Quote of the Day, 2008-10-28

October 28th, 2008

hilzoy:

Look: socialism is a word that has a meaning. It means public control of the means of production. It does not mean taxing the top bracket at 39%. Likewise, “collective ownership” has a meaning, and it does not mean the situation that obtains when the government can repeal tax cuts for the top 5% of the population.

Categories: Economics, Politics, Taxes | No Comments

“Joe the Plumber” - Thanks a Lot

October 16th, 2008

Everybody seems fascinated by “Joe the Plumber” - the guy who confronted Obama recently and complained that if he buys the plumbing business he wants to he’ll be in the upper 1% of taxpayers who will face increases under Obama’s proposed tax plan, and he just can’t stand the thought of making that much money and paying his fair share of the burden.
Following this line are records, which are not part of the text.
-- ==== Sys2Proof/Machine/Ops.lean ====
section
/-! DEFINITION. The named operations on the state: delivering an outcome, taking a fault (R191, R170), Emit and the
closing of a chunk (R32), Draw (R146), a write to the sink (R169), reset (R211), and whose turn it is. -/

namespace Sys2Proof.Machine

/-- The word that an outcome puts on the `word` port, if it has one (R12). -/
def wordOfResult : Result → Option Word
  | .word w => some w
  | .token w _ => some w
  | _ => none

/-- The ports and the caller's result when an operation ends without a fault (R12). Where the outcome has no word
the `word` port carries a free value: log 6. -/
def answer (r : Result) (s : State) : State :=
  { s with result := r, word := (wordOfResult r).getD (Config.freeWord s.freeCount),
           freeCount := if (wordOfResult r).isSome then s.freeCount else s.freeCount + 1,
           fault := false, faultCause := 0, faultField := 0 }

/-- Taking a fault (R191): the outcome is the fault in place of a word, the ports carry its codes, `word` is
unspecified, and nothing else changes. That the ports show the outcomes of every agent is log 5. -/
def raiseFault (f : FaultInfo) (s : State) : State :=
  { s with result := .fault f.cause f.field, word := Config.freeWord s.freeCount, freeCount := s.freeCount + 1,
           fault := true, faultCause := causeCode f.cause, faultField := fieldCode f.field }

/-- The outcome of an operation surfaced to its caller (R10, R191). -/
def deliver (e : Except FaultInfo Result) (s : State) : State :=
  match e with
  | .ok r => answer r s
  | .error f => raiseFault f s

/-- A fault of an operation that SEQ performs (R170, R194): besides R191, FR keeps the first fault and the phase
becomes FAULTED; the counters and OUT stay. -/
def seqFault (f : FaultInfo) (op : OpName) (s : State) : State :=
  let s := raiseFault f s
  { s with fr := some (s.fr.getD ⟨f.cause, f.field, op⟩), phase := .faulted }

/-- The return from a fault: there is none but reset (R193, R211). Reset clears SEQ, FR, OUT and the ports; the
configuration, the random source and the sink are the host's and stay, as do its pending events (log 25). -/
def applyReset (s : State) : State :=
  { State.reset with
    cfg := s.cfg, src := s.src, sink := s.sink, inbox := s.inbox, freeCount := s.freeCount }

/-- `Emit(w)` of a data word (R32): `w` becomes the last word of the open chunk. -/
def emit (w : Word) (s : State) : State :=
  { s with out := { s.out with openChunk := s.out.openChunk ++ [w] } }

/-- `Emit(w)` of the frame word that closes the chunk, and the closing, in one step (R32). -/
def emitClosing (w : Word) (s : State) : State :=
  { s with out := { closed := s.out.closed ++ [s.out.openChunk ++ [w]], openChunk := [] } }

/-- `Draw(lo, hi)` (R146): a scripted answer inside the interval is the answer; else the answer is a free value of
the interval (log 9). Either way the source advances. -/
def draw (lo hi : Nat) (src : Source) : Nat × Source :=
  let free := lo + Config.drawAnswer src.draws % (hi - lo + 1)
  match src.script with
  | [] => (free, { src with draws := src.draws + 1 })
  | r :: rest => (if lo ≤ r ∧ r ≤ hi then r else free, { script := rest, draws := src.draws + 1 })

/-- The sink's answer to a write, and its answers after it (R186): scripted, else free (log 10). -/
def sinkDecision (k : Sink) : Bool × List Bool :=
  match k.answers with
  | [] => (Config.sinkAnswer k.writes, [])
  | b :: rest => (b, rest)

/-- Handing text to the sink (R9 `EmitText`, R169): the sink after the write, and whether it accepted. After a
refusal its contents are a free value (U5, log 11). -/
def sinkWrite (t : Text) (k : Sink) : Bool × Sink :=
  ((sinkDecision k).1,
   { text := if (sinkDecision k).1 then k.text ++ t else Config.sinkAfterFailure k.writes
     answers := (sinkDecision k).2, writes := k.writes + 1 })

/-- `raise SinkFailure` (R169, R181). -/
def sinkFailure : FaultInfo := ⟨.sinkFailure, .none⟩

/-- `raise ConfigInvalid(field)` (R187). -/
def configInvalid (f : FieldName) : FaultInfo := ⟨.configInvalid, f⟩

/-- Whose turn it is, and the state with the host's event taken: the host's oldest pending event, else SEQ (DESIGN
CHOICE, log 1 and 21). This is the nearest thing to a fetch (R13). -/
def nextTurn (s : State) : Turn × State :=
  match s.inbox with
  | [] => (.seq, s)
  | .present p :: rest =>
    (match decode p with
      | .ok i => .operation i
      | .error e => .rejected e,
     { s with inbox := rest })
  | e :: rest => (.host e, { s with inbox := rest })

/-- The state with a presentation put before every pending event of the host. -/
def presentNext (p : Presented) (s : State) : State := { s with inbox := .present p :: s.inbox }

end Sys2Proof.Machine
end

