-- ==== Sys2Proof/Machine/Sampler.lean ====
section
/-! DEFINITION. The field source (44_sampler.md): the draws of SAMPLE in the order of R152, and SAMPLE itself. -/

namespace Sys2Proof.Machine

/-- Step 3 of SAMPLE (R149): the trigger, and a position drawn only when it is 0. -/
def samplePileup (src : Source) : Option Nat × Source :=
  let trigger := draw 0 (Config.pileupModulus - 1) src
  let position := draw 0 4 trigger.2
  if trigger.1 = 0 then (some position.1, position.2) else (none, trigger.2)

/-- Steps 1 to 5 of SAMPLE (R147 to R151): the field values, drawn in the order of R152, and the source after. -/
def sampleFields (src : Source) : DataTuple × Source :=
  let address := draw 0 89 src
  let arbPos := draw 0 4 address.2
  let pileup := samplePileup arbPos.2
  let leadCoarse := draw 0 4095 pileup.2
  let leadFine := draw 0 31 leadCoarse.2
  let trailCoarse := draw 0 63 leadFine.2
  let trailFine := draw 0 31 trailCoarse.2
  (⟨address.1, arbPos.1, pileup.1, leadCoarse.1, leadFine.1, trailCoarse.1, trailFine.1⟩, trailFine.2)

/-- A word and its token, as SAMPLE returns them and SEQ hands them on (R151, R164, R165), or the fault and the
operation that raised it: the encoder's fault first, then the renderer's (R190). -/
def renderWord (op : OpName) (e : Except FaultInfo Word) : Except (FaultInfo × OpName) (Word × Text) :=
  match e with
  | .error f => .error (f, op)
  | .ok w =>
    match renderHex w.toNat with
    | .error f => .error (f, .renderHex)
    | .ok tok => .ok (w, tok)

/-- Step 6 of SAMPLE (R151): encode the sampled fields and render the word. -/
def sampleWord (src : Source) : Except (FaultInfo × OpName) (Word × Text) :=
  renderWord .encData (encData (sampleFields src).1)

/-- SAMPLE presented directly (R153): the random source advances, and the outcome is the word and its token. -/
def execSample (s : State) : Host.Outcome State Fault Refusal :=
  .next (deliver
    (match sampleWord s.src with
      | .ok (w, tok) => .ok (.token w tok)
      | .error (f, _) => .error f)
    { s with src := (sampleFields s.src).2 })

end Sys2Proof.Machine
end

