-- ==== Sys2Proof/Tests/Slice0.lean ====
section
/-! SUPPORT. Tests. Expected values are the vectors V<n> and programs P<n> of spec/95_test_vectors.md, or a rule
named beside the test. Then one witness for the hypotheses of each obligation. -/

namespace Sys2Proof.Tests

open Sys2Proof Sys2Proof.Machine

/-- The next state of an outcome, if it is one. -/
def after (o : Host.Outcome State Fault Refusal) : Option State :=
  match o with
  | .next t => some t
  | _ => none

/-- The reset state with an operation presented. -/
def presenting (i : Instr) : State := { State.reset with inbox := [.present (encode i)] }

/-- A state ready to run with scripted draws and an accepting sink. -/
def ready (script : List Nat) (answers : List Bool) : State :=
  { State.reset with src := ⟨script, 0⟩, sink := ⟨[], answers, 0⟩ }

/-- A state in a run of `c` chunks of `n` data words. -/
def running (n c widx cidx : Nat) (mode : FrameMode) (frames : List FrameTriple) (out : OutStream) (script : List Nat)
    (answers : List Bool) : State :=
  { ready script answers with
    cfg := ⟨n, c, mode, frames, ['\n']⟩, widx := widx, cidx := cidx, phase := .run, out := out }

/-- The draws of V170. -/
def drawsV170 : List Nat := [5, 2, 17, 100, 3, 10, 1]

/-- The draws of V176. -/
def drawsV176 : List Nat := [7, 0, 17, 1000, 9, 33, 4]

/-! ### What WellFormed refuses, one term for each check -/

theorem test_wellFormed_accepts : WellFormed (.encData ⟨127, 7, true, 7, 4095, 31, 63, 31⟩) = true := by decide
theorem test_wellFormed_address : WellFormed (.encData ⟨128, 0, false, 0, 0, 0, 0, 0⟩) = false := by decide
theorem test_wellFormed_arbPos : WellFormed (.encData ⟨0, 8, false, 0, 0, 0, 0, 0⟩) = false := by decide
theorem test_wellFormed_puPos : WellFormed (.encData ⟨0, 0, true, 8, 0, 0, 0, 0⟩) = false := by decide
theorem test_wellFormed_leadCoarse : WellFormed (.encData ⟨0, 0, false, 0, 4096, 0, 0, 0⟩) = false := by decide
theorem test_wellFormed_leadFine : WellFormed (.encData ⟨0, 0, false, 0, 0, 32, 0, 0⟩) = false := by decide
theorem test_wellFormed_trailCoarse : WellFormed (.encData ⟨0, 0, false, 0, 0, 0, 64, 0⟩) = false := by decide
theorem test_wellFormed_trailFine : WellFormed (.encData ⟨0, 0, false, 0, 0, 0, 0, 32⟩) = false := by decide
theorem test_wellFormed_qchipCc : WellFormed (.encFrame ⟨64, 0, 0⟩) = false := by decide
theorem test_wellFormed_hitCnt : WellFormed (.encFrame ⟨0, 512, 0⟩) = false := by decide
theorem test_wellFormed_frameCnt : WellFormed (.encFrame ⟨0, 0, 268435456⟩) = false := by decide
theorem test_wellFormed_decFrame : WellFormed (.decFrame 0x1000000000000) = false := by decide
theorem test_wellFormed_decData : WellFormed (.decData 0x1000000000000) = false := by decide
theorem test_wellFormed_muxData :
    WellFormed (.muxSel true true ⟨⟨128, 0, false, 0, 0, 0, 0, 0⟩, zeroFrameTriple⟩) = false := by decide
theorem test_wellFormed_muxFrame : WellFormed (.muxSel true true ⟨zeroDataPorts, ⟨64, 0, 0⟩⟩) = false := by decide
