-- ==== Sys2Proof/Word.lean ====
section
/-! DEFINITION. The word types of the engine (00_scope R6, R9). Bit 0 is the least significant bit. -/

namespace Sys2Proof

/-- A 32-bit word: A-memory, M-memory, Q, VMA, MD and the operand buses (R6 `WORD_BITS`). -/
abbrev Word := BitVec 32

/-- A 16-bit virtual micro-address (R6 `UPC_BITS`). -/
abbrev MicroAddr := BitVec 16

/-- A 56-bit microinstruction (R6 `UINST_BITS`). -/
abbrev Slot := BitVec 56

end Sys2Proof
end

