/-- The write actions of the SPY sub-registers other than `PROCESSOR_MODE` (47_spy R452, R455 to R467): each
changes its own register or memory word and nothing else. -/
def Obligations.SpyWritesFollowTheRegisterMap : Prop :=
  ∀ (s : State) (off : BitVec 8) (x : Word),
    let t := spyWrite (spyRegAt off) x s
    let slot := (s.store.cramMap.read (s.spyUnit.spyCramAddr.toNat / 16)).toNat * 16 + s.spyUnit.spyCramAddr.toNat % 16
    (off.toNat = 0x00 → t = { s with pcs := { s.pcs with ir := t.pcs.ir, irForced := true } }
        ∧ t.pcs.ir.toNat = s.pcs.ir.toNat / 2 ^ 32 * 2 ^ 32 + x.toNat)
      ∧ (off.toNat = 0x04 → t = { s with pcs := { s.pcs with ir := t.pcs.ir, irForced := true } }
        ∧ t.pcs.ir.toNat = x.toNat % 2 ^ 24 * 2 ^ 32 + s.pcs.ir.toNat % 2 ^ 32)
      ∧ (off.toNat = 0x08 → t = { s with spyUnit := { s.spyUnit with spyCramAddr := BitVec.ofNat 16 x.toNat } })
      ∧ (off.toNat = 0x0C → t = { s with store := { s.store with cram := t.store.cram } }
        ∧ ∀ n, (t.store.cram.read n).toNat =
            if n = slot then (s.store.cram.read n).toNat / 2 ^ 32 * 2 ^ 32 + x.toNat else (s.store.cram.read n).toNat)
      ∧ (off.toNat = 0x10 → t = { s with store := { s.store with cram := t.store.cram } }
        ∧ ∀ n, (t.store.cram.read n).toNat =
            if n = slot then x.toNat % 2 ^ 24 * 2 ^ 32 + (s.store.cram.read n).toNat % 2 ^ 32 else (s.store.cram.read n).toNat)
      ∧ (off.toNat = 0x14 → t = { s with store := { s.store with cramMap := t.store.cramMap } }
        ∧ ∀ n, t.store.cramMap.read n =
            if n = s.spyUnit.spyCramAddr.toNat / 16 then BitVec.ofNat 12 x.toNat else s.store.cramMap.read n)
      ∧ (off.toNat = 0x18 → t = { s with spyUnit := { s.spyUnit with spyTramAddr := BitVec.ofNat 12 x.toNat } })
      ∧ (off.toNat = 0x1C → t = { s with spyUnit := { s.spyUnit with tram := t.spyUnit.tram } }
        ∧ ∀ n, t.spyUnit.tram.read n = if n = s.spyUnit.spyTramAddr.toNat then x else s.spyUnit.tram.read n)
      ∧ (off.toNat = 0x20 → t = { s with spyUnit := { s.spyUnit with spyHistAddr := BitVec.ofNat 12 x.toNat } })
      ∧ (off.toNat = 0x24 → t = { s with spyUnit := { s.spyUnit with history := t.spyUnit.history } }
        ∧ ∀ n, t.spyUnit.history.read n =
            if n = s.spyUnit.spyHistAddr.toNat then BitVec.ofNat 16 x.toNat else s.spyUnit.history.read n)
      ∧ (off.toNat = 0x28 → t = { s with spyUnit := { s.spyUnit with historyPtr := BitVec.ofNat 12 x.toNat } })
      ∧ (off.toNat = 0x2C → t = { s with data := { s.data with multFT := x } })
      ∧ (off.toNat = 0x30 → t = { s with modes := { s.modes with dpMode := x } })
      ∧ (off.toNat = 0x34 → t = { s with modes := { s.modes with rgMode := x } })
      ∧ (off.toNat = 0x38 → t = { s with modes := { s.modes with configReg := x } })
      ∧ (0x40 ≤ off.toNat → t = s)

/-- The four access variants of a SPY request (47_spy R451): a word access ignores the lane; a byte read keeps
the byte in its lane; a byte write merges its lane into the register's value and stores the merged word
once. -/
def Obligations.SpyByteLanes : Prop :=
  ∀ (s : State) (off : Nat), spySelected s = true → s.bus.address.toNat = (0xF0 + s.client.busID.val) * 2 ^ 24 + off →
    let reg := spyRegAt (BitVec.ofNat 8 (off / 4 * 4))
    let t := spyRespond s
    let inLane := fun k => k / 8 = off % 4
    (s.bus.kind = .readWord → t = { s with bus := { s.bus with ack := true, data := spyRead reg s } })
      ∧ (s.bus.kind = .readByte → t = { s with bus := { s.bus with ack := true, data := t.bus.data } }
          ∧ ∀ k, k < 32 → t.bus.data.getLsbD k = (decide (inLane k) && (spyRead reg s).getLsbD k))
      ∧ (s.bus.kind = .writeWord → ∃ u, u = spyWrite reg s.bus.data s ∧ t = { u with bus := { u.bus with ack := true } })
      ∧ (s.bus.kind = .writeByte → ∃ x u, (∀ k, k < 32 → x.getLsbD k =
            if inLane k then s.bus.data.getLsbD k else (spyRead reg s).getLsbD k)
          ∧ u = spyWrite reg x s ∧ t = { u with bus := { u.bus with ack := true } })

/-- A write of the Processor-Mode register (47_spy R465): the register, and the edge-triggered effects in their
order. -/
def Obligations.ProcessorModeEdges : Prop :=
  ∀ (s : State) (x : Word),
    let t := spyWrite (spyRegAt 0x3C) x s
    let rises := fun k => s.modes.procMode.getLsbD k = false ∧ x.getLsbD k = true
    let falls := fun k => s.modes.procMode.getLsbD k = true ∧ x.getLsbD k = false
    t.modes.procMode = x ∧ t.stalls.forceHold = x.getLsbD 2 ∧ t.run.dieRequest = s.run.dieRequest
      ∧ (rises 3 → t.run.singleStepMode = false) ∧ (rises 0 → ¬ rises 3 → t.run.singleStepMode = true)
      ∧ (¬ rises 0 → ¬ rises 3 → t.run.singleStepMode = s.run.singleStepMode)
      ∧ (falls 3 → t.run.halted = true)
      ∧ (¬ falls 3 → (rises 0 ∨ rises 3) → s.run.dieRequest = false → t.run.halted = false)
      ∧ (¬ falls 3 → ((¬ rises 0 ∧ ¬ rises 3) ∨ s.run.dieRequest = true) → t.run.halted = s.run.halted)
      ∧ (rises 1 → t.intr.pending = 0 ∧ (∀ n, t.intr.status.read n = 0) ∧ t.intr.vector = s.intr.vector)
      ∧ (¬ rises 1 → t.intr = s.intr)
      ∧ t = { s with modes := { s.modes with procMode := x }, stalls := { s.stalls with forceHold := x.getLsbD 2 },
                     run := t.run, intr := t.intr }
Turns out now that most of that is not true, he has no idea what he’s talking about, and all his fears are hypothetical:

“I still don’t know where he stands,” he says of Obama. “I’m middle class. I can’t have my taxes raised any more.”

He also says he actually isn’t in the bracket where Obama would raise his taxes — but he’s worried that Obama will shift the bracket down.

He also said that, in his encounter with Obama, the Illinois Senator [did] “a tap dance…almost as good as Sammy Davis, Jr.”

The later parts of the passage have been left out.